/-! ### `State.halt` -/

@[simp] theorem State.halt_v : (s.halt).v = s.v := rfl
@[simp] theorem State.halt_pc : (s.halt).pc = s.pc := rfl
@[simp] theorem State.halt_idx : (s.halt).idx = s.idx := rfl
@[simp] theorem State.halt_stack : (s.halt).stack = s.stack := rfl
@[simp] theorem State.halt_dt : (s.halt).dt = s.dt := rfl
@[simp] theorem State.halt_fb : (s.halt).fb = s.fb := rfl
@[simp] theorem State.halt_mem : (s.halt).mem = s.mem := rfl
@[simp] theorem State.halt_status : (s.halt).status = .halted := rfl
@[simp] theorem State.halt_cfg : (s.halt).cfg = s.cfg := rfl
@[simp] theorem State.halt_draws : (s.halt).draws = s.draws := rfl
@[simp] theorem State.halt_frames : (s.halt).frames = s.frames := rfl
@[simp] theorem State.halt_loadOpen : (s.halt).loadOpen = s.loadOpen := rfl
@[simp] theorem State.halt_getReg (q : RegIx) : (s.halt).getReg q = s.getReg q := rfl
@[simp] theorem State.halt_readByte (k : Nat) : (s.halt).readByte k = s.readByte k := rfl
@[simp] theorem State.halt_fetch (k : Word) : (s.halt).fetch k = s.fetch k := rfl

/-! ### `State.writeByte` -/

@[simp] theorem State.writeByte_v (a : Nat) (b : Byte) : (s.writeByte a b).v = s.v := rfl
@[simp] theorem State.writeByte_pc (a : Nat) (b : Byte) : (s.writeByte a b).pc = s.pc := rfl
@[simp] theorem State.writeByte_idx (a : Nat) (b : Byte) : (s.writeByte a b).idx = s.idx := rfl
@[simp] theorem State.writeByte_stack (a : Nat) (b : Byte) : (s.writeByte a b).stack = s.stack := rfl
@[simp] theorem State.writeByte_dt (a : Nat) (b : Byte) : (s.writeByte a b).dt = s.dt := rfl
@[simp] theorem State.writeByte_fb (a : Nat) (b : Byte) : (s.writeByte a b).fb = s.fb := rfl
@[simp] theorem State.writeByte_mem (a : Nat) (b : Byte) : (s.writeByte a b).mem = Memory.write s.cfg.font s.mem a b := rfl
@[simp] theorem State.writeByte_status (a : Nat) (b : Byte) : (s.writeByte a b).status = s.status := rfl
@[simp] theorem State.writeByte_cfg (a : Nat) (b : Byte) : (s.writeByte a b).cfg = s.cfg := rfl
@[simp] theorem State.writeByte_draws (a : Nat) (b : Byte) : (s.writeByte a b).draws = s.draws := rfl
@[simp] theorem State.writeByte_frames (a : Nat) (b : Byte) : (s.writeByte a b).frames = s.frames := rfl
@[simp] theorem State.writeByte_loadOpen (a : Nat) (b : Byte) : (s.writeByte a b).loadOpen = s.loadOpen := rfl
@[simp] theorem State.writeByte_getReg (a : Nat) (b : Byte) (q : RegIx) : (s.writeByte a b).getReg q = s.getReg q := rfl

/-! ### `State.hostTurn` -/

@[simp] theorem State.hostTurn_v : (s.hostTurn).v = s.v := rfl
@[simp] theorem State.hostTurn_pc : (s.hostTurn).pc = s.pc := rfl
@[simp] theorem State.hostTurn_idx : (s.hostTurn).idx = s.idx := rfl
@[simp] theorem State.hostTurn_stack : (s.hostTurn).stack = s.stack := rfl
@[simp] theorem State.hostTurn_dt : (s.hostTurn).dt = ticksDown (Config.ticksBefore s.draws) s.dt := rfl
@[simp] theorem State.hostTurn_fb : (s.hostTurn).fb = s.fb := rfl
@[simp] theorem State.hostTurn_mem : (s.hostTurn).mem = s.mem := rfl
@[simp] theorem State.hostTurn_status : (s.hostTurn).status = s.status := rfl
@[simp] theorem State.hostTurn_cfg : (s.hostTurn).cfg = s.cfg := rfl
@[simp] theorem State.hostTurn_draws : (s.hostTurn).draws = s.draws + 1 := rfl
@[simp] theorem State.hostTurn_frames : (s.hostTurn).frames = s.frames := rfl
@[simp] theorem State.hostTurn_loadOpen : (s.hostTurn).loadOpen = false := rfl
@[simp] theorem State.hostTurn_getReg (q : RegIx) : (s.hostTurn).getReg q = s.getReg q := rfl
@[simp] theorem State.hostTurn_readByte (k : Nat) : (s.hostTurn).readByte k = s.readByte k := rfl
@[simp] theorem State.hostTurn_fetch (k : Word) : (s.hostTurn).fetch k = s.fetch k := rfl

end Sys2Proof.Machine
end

# # #

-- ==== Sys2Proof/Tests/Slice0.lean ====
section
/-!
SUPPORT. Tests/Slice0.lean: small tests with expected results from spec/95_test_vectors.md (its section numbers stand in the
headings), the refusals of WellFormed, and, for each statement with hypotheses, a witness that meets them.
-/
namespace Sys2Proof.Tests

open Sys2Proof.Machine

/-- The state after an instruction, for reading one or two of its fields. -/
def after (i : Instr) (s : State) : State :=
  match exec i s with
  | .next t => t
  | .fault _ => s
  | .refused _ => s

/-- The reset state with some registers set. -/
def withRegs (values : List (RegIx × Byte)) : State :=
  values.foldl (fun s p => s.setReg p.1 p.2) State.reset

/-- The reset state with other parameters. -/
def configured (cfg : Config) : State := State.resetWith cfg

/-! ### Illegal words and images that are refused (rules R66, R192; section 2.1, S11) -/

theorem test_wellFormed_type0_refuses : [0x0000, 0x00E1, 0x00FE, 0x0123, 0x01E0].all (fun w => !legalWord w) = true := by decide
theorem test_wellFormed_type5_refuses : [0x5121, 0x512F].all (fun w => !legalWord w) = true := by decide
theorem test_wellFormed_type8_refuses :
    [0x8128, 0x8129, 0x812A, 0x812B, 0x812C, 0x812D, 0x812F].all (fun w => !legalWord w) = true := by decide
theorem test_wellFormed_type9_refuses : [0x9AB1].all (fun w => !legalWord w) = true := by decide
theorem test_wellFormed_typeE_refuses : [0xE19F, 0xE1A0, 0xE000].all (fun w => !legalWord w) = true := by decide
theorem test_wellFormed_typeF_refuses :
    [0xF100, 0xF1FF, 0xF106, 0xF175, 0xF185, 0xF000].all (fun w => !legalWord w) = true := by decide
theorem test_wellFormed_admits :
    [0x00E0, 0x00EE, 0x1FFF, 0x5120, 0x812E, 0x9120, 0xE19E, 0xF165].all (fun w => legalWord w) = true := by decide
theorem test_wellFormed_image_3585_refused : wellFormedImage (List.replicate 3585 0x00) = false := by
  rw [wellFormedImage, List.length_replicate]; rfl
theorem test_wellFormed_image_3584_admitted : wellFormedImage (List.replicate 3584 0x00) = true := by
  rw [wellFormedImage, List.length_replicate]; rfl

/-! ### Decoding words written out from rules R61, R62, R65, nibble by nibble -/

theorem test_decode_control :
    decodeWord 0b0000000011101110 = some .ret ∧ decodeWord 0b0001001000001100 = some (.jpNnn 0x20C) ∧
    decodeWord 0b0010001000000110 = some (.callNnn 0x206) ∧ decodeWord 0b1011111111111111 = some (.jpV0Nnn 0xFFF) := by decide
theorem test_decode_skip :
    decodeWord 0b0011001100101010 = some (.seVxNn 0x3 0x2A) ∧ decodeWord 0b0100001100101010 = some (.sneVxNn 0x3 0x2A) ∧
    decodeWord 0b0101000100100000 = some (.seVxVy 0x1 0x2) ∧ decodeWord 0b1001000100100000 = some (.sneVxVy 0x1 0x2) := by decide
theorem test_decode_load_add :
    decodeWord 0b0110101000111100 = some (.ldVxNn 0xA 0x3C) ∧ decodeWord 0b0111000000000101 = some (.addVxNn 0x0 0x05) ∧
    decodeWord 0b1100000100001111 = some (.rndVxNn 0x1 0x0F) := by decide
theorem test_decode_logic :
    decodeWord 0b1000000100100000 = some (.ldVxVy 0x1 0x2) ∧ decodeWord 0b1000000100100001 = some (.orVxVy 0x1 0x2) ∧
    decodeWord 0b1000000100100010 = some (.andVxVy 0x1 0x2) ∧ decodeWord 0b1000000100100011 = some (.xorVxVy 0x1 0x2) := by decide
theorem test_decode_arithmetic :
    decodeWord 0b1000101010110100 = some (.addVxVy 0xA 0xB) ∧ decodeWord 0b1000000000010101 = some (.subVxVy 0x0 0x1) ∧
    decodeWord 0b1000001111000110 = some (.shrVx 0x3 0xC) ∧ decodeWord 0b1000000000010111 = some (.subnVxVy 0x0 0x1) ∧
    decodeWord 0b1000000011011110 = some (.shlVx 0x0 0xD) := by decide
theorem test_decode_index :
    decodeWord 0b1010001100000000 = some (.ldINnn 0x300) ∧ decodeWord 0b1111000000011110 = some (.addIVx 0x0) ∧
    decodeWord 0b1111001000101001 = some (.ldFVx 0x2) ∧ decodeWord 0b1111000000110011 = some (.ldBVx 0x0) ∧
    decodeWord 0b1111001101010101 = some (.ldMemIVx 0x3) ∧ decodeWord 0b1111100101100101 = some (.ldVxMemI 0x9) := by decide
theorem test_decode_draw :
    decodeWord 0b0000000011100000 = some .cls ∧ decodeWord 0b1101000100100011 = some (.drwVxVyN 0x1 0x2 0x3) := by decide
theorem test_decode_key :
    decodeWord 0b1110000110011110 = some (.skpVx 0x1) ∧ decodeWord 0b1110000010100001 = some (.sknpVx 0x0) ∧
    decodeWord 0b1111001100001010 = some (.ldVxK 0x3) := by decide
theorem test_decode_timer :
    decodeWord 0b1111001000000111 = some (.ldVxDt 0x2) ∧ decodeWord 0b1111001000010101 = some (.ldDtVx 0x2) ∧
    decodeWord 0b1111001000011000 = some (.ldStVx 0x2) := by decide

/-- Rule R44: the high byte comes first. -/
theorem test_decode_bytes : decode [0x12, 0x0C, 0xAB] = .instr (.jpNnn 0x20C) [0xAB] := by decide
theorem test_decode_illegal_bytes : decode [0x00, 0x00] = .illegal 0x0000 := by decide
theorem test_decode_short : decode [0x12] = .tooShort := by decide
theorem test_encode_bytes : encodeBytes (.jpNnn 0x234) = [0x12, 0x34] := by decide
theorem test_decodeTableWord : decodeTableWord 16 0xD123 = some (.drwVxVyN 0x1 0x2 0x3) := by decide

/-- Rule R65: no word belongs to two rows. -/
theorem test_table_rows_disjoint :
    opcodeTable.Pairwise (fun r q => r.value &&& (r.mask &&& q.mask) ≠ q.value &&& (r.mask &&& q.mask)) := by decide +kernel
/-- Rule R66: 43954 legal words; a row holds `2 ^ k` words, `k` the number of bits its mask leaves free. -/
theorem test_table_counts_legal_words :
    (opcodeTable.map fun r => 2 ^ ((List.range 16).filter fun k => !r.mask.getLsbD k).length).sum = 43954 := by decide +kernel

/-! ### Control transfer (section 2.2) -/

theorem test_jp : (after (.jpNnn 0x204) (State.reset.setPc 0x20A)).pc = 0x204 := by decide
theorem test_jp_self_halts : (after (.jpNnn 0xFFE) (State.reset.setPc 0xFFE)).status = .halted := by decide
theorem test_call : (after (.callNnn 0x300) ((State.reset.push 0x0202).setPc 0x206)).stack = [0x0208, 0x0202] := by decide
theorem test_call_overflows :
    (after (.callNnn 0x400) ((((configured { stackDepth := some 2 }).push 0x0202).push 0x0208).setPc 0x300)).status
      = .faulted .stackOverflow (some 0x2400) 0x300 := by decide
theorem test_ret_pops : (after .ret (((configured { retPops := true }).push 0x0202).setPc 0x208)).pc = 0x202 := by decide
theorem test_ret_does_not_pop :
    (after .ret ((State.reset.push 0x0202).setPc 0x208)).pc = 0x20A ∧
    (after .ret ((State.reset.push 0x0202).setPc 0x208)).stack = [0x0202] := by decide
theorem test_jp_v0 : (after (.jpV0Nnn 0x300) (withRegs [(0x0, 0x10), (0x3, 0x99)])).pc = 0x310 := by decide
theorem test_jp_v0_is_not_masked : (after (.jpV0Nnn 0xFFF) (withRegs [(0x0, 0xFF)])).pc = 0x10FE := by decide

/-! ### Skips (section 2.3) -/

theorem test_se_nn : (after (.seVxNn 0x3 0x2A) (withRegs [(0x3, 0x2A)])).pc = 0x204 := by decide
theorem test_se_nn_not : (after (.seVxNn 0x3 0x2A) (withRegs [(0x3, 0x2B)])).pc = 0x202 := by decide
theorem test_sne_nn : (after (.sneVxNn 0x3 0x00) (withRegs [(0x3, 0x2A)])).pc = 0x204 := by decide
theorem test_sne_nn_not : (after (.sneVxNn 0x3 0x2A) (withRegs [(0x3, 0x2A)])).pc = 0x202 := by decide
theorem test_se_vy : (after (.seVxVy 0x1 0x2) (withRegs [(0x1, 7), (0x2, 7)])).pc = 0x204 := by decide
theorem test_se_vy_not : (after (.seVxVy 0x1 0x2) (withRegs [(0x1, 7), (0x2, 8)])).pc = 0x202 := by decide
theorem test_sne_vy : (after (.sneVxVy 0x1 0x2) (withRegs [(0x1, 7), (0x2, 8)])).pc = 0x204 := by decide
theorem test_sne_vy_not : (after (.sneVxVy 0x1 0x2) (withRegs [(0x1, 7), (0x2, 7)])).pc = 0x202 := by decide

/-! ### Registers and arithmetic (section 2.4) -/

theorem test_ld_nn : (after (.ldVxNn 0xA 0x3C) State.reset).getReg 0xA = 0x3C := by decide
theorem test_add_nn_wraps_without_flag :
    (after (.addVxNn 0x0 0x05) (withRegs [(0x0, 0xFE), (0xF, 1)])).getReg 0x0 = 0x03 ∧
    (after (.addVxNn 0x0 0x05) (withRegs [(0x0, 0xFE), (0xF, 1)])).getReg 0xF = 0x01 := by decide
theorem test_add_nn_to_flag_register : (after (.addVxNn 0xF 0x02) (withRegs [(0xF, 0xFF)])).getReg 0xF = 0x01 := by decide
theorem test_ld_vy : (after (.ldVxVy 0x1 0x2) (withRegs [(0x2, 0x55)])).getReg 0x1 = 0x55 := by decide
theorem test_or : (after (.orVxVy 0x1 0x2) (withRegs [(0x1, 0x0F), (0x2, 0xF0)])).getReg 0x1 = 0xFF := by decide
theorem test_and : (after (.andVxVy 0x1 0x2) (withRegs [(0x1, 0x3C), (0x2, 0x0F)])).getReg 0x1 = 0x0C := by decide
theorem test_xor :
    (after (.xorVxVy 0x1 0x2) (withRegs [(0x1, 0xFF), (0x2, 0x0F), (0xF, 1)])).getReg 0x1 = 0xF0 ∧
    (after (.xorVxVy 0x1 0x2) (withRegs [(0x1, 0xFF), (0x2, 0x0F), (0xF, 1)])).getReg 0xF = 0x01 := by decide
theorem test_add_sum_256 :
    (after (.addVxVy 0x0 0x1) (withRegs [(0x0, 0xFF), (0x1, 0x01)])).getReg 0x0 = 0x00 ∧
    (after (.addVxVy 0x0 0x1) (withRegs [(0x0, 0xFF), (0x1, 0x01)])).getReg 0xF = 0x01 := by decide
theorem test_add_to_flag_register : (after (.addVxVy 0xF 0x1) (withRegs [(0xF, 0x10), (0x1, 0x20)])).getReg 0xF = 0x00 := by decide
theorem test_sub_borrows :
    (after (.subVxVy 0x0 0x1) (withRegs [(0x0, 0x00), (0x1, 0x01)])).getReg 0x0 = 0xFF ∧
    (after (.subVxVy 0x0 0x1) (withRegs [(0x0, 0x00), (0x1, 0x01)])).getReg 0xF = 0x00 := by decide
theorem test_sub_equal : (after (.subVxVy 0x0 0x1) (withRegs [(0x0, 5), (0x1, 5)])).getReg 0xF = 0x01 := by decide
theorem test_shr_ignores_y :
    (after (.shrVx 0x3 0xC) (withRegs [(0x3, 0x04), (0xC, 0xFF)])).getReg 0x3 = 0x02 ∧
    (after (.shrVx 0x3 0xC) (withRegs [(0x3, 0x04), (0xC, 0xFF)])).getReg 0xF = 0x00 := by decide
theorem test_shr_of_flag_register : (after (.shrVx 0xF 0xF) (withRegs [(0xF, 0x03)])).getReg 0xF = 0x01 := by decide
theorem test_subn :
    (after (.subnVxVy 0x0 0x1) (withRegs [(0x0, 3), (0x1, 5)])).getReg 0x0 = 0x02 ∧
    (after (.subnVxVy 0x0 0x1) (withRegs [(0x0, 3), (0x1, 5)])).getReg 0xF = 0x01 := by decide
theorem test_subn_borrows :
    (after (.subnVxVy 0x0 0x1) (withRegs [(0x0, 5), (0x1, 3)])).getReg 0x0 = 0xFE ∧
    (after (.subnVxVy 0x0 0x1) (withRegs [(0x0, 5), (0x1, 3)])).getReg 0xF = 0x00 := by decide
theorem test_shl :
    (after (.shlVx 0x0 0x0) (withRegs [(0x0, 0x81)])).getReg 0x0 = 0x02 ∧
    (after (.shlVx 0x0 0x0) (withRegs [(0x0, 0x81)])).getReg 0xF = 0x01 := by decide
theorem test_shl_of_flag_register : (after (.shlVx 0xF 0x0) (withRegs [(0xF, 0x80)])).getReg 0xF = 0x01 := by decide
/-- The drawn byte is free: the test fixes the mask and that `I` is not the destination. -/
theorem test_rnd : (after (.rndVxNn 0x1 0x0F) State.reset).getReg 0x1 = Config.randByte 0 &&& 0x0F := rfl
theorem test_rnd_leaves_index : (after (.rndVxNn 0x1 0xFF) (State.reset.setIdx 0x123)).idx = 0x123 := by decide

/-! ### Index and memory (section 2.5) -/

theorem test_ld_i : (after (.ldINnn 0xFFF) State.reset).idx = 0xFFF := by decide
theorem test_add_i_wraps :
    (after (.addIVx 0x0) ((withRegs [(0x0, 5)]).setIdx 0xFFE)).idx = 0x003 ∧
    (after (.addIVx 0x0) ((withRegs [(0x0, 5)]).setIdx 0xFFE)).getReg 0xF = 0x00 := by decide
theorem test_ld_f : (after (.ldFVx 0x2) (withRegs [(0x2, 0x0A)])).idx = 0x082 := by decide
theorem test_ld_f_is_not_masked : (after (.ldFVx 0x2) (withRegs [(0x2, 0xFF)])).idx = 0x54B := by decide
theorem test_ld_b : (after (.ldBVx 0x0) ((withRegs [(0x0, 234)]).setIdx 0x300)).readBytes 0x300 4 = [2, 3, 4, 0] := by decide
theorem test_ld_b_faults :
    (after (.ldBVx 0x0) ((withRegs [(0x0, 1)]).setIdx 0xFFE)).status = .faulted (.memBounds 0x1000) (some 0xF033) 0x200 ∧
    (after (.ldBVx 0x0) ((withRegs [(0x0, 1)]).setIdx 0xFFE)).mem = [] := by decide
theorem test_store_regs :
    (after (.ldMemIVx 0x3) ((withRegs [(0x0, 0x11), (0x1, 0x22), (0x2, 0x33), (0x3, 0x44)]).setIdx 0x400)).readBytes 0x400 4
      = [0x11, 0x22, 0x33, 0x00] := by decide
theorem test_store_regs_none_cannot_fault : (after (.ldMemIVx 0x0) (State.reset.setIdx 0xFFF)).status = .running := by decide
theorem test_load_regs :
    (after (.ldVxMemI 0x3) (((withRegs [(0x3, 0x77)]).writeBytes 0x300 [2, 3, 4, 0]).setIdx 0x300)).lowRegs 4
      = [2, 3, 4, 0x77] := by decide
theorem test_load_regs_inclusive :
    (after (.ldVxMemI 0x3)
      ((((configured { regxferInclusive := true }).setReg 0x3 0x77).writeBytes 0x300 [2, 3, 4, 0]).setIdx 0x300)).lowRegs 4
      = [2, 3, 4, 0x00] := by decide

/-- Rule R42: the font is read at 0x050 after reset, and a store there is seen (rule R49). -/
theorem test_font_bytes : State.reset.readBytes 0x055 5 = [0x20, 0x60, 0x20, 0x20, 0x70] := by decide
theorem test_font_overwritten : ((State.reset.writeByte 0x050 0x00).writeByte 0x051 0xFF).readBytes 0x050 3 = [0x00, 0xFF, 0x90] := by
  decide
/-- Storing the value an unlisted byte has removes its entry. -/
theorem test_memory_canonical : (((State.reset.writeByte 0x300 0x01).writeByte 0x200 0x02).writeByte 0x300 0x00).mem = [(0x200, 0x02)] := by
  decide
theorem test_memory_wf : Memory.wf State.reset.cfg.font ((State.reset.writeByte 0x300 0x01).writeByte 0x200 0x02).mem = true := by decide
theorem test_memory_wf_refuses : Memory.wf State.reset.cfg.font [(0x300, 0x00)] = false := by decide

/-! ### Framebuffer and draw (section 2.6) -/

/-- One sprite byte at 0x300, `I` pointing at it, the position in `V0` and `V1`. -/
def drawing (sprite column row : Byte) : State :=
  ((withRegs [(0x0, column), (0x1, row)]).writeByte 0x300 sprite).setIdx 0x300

# # #

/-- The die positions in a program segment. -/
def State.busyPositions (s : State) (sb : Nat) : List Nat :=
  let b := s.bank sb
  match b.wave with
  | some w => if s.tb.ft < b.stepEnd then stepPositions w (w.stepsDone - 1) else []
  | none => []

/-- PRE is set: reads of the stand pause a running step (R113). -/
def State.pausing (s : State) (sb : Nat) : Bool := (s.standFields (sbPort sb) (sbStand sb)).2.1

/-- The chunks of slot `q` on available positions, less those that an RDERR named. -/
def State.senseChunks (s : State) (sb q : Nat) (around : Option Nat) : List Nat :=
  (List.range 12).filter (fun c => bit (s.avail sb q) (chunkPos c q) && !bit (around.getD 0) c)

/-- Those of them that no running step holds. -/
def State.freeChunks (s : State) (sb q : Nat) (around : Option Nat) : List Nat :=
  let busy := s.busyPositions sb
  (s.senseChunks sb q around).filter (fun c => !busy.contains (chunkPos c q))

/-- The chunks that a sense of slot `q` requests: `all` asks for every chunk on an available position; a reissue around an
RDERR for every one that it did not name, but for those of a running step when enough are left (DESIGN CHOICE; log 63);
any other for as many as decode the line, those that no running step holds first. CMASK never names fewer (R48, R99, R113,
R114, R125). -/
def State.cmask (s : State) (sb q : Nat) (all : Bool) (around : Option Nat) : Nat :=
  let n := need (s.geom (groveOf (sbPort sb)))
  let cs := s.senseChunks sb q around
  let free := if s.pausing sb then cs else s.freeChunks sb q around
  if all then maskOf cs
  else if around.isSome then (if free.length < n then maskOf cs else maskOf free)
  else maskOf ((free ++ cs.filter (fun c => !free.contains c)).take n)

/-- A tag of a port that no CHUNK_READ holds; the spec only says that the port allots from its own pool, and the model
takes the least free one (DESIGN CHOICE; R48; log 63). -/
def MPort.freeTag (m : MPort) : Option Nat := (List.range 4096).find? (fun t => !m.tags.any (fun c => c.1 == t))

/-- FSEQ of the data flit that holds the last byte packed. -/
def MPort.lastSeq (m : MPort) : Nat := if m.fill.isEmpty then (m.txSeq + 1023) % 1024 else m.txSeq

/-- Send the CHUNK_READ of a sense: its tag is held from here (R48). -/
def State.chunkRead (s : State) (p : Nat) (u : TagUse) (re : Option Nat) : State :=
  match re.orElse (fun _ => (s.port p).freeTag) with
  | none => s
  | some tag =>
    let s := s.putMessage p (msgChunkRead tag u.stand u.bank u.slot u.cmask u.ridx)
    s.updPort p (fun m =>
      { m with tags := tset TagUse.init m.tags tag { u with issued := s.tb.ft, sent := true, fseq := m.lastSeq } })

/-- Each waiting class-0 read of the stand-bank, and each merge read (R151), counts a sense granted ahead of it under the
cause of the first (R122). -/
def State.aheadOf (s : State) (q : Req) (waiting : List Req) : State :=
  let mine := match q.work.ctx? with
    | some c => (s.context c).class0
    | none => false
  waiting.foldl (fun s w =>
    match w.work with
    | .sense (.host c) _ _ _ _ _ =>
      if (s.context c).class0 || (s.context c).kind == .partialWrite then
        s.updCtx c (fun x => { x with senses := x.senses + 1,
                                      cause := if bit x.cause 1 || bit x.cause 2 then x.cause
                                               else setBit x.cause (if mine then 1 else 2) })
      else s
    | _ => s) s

# # #

Prompt:
How many lines of the material above hold "sneVxNn"? Answer with that number alone.

Answer area:
3